What the task asks
From the entries that follow, reproduce exactly and only the lines from the line with "let d1 := if f.item = 0 then d0" to the line with "f.unit f.wher f.detail", endpoints included.

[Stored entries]
====
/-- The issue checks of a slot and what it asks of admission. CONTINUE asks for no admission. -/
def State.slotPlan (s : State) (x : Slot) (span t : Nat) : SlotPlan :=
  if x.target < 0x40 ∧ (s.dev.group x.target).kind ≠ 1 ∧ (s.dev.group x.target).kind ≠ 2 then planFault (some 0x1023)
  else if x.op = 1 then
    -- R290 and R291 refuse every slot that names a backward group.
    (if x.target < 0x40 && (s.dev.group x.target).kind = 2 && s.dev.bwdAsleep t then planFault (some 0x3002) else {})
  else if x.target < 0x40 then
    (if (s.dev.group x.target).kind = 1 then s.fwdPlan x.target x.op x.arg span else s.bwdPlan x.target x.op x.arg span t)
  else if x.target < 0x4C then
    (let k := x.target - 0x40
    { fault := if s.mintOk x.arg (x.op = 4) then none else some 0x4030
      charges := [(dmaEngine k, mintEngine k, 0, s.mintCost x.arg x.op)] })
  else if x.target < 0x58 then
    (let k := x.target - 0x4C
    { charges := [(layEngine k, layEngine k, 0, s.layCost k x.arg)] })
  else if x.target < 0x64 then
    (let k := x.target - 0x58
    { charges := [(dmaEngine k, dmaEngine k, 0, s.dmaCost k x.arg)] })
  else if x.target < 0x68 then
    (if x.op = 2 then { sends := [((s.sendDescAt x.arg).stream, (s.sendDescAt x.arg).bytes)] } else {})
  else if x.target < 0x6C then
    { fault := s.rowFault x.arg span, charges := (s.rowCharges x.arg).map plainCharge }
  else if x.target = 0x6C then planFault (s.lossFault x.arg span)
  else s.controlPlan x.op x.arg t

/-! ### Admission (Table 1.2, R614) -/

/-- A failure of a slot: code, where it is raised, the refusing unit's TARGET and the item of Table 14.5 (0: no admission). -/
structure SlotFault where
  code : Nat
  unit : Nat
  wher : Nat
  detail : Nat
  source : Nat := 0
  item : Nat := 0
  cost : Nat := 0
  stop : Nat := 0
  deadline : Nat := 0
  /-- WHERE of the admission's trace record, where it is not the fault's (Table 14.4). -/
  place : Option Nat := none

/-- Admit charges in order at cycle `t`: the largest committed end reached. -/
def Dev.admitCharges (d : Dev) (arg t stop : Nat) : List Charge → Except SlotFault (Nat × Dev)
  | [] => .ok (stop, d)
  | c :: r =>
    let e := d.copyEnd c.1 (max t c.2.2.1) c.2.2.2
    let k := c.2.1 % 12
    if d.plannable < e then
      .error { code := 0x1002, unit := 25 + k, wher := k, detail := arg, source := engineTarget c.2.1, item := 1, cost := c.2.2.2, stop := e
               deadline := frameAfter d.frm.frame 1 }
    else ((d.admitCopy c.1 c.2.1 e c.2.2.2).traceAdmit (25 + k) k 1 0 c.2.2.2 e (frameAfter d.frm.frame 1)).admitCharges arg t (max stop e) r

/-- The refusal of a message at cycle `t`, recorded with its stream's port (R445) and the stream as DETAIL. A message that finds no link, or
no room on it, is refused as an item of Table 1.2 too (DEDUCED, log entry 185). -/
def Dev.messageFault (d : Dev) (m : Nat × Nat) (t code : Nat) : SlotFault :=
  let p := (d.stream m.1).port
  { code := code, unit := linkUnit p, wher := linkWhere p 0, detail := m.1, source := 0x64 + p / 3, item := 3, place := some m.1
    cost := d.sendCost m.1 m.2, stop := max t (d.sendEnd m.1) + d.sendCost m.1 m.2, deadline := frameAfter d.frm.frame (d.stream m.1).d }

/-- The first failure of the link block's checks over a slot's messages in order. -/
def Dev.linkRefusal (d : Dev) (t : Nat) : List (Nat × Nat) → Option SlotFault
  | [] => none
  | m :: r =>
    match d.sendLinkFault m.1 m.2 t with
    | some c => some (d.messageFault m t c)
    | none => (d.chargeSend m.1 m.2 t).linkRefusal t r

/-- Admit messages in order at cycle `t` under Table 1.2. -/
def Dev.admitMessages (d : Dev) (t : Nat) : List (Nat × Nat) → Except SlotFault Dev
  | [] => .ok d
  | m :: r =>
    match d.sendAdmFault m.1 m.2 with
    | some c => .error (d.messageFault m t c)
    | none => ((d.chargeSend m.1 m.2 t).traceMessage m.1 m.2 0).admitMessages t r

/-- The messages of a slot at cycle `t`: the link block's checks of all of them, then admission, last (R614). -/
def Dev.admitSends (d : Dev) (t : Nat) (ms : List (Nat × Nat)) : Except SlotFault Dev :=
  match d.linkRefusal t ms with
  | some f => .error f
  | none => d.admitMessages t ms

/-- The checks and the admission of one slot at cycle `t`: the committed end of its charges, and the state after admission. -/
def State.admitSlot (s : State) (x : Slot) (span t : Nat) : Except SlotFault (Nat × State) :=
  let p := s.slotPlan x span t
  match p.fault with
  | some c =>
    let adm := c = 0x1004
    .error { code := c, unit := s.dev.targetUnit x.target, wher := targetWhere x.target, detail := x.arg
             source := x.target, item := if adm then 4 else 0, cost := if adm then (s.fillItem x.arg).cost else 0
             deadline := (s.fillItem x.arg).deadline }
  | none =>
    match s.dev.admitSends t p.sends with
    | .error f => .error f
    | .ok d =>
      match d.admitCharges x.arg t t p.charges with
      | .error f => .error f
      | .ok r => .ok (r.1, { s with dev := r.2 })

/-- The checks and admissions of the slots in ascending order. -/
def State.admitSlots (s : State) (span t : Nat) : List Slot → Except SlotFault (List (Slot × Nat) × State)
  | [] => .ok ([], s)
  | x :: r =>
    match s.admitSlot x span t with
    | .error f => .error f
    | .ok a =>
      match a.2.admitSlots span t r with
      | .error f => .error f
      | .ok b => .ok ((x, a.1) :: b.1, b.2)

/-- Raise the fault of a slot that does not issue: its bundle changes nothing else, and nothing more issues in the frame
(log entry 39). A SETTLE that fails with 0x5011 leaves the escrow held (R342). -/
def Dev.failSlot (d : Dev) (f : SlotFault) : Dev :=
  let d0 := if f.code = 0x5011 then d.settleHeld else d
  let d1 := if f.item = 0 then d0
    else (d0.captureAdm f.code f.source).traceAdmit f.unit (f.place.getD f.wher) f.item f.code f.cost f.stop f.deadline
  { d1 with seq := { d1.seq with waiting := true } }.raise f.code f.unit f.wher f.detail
====
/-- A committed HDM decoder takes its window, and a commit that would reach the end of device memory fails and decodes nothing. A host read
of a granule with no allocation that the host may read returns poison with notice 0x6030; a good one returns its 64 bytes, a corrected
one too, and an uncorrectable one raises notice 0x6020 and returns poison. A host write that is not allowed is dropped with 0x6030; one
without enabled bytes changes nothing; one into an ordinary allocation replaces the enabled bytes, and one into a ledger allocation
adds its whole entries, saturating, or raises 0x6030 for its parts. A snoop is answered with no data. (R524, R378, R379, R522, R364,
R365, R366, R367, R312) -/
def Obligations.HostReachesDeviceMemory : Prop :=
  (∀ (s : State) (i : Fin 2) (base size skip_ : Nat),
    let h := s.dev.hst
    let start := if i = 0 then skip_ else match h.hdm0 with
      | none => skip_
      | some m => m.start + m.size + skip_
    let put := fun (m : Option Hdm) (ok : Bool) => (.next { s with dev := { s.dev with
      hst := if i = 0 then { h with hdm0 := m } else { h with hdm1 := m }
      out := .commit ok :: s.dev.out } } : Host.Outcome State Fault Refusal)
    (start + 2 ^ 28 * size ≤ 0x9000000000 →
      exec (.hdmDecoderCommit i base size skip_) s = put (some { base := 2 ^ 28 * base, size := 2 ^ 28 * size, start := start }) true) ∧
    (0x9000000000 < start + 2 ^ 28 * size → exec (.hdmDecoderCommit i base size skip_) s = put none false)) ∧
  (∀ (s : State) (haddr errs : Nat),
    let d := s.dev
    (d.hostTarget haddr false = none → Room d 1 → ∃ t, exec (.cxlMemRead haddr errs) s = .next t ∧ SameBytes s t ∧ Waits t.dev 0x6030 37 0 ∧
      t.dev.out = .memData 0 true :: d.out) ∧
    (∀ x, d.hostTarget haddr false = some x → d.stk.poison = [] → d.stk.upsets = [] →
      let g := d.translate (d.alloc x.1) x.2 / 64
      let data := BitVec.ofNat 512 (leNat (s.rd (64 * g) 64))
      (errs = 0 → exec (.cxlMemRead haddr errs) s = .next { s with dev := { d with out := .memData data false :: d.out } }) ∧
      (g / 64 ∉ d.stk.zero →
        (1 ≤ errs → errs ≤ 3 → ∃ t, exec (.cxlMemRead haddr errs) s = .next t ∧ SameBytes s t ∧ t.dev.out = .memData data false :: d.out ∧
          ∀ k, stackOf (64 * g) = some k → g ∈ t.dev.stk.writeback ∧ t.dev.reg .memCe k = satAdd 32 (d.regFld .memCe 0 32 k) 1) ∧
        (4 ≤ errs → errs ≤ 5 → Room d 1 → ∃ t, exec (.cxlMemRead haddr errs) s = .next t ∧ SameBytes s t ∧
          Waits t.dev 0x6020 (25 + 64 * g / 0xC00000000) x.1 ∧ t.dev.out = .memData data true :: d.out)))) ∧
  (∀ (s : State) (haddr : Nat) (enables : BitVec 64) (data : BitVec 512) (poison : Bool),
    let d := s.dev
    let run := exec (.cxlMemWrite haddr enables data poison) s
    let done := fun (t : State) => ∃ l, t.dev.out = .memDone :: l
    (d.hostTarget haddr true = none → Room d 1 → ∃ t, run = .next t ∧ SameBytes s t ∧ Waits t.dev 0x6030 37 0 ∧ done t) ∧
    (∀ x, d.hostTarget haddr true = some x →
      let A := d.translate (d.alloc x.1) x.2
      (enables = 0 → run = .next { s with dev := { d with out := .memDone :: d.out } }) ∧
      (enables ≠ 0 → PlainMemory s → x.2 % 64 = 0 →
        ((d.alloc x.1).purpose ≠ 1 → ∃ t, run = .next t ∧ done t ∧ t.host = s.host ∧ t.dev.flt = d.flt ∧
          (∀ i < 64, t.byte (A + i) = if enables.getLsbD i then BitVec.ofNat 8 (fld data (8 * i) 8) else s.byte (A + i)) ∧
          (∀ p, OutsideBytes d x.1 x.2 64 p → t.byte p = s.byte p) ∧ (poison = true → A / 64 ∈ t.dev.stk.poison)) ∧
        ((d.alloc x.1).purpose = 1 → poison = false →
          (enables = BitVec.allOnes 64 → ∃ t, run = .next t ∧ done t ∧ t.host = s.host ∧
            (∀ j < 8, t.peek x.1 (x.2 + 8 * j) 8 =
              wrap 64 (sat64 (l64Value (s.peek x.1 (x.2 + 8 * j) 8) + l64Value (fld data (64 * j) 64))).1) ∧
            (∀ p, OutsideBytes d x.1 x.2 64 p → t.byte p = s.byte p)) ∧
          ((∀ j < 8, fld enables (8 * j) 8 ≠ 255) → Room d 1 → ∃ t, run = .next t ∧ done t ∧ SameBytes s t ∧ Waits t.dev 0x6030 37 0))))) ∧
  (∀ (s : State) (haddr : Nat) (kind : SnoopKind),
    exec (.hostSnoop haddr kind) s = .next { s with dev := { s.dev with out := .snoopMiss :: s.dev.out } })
====
The completed task
  let d1 := if f.item = 0 then d0
    else (d0.captureAdm f.code f.source).traceAdmit f.unit (f.place.getD f.wher) f.item f.code f.cost f.stop f.deadline
  { d1 with seq := { d1.seq with waiting := true } }.raise f.code f.unit f.wher f.detail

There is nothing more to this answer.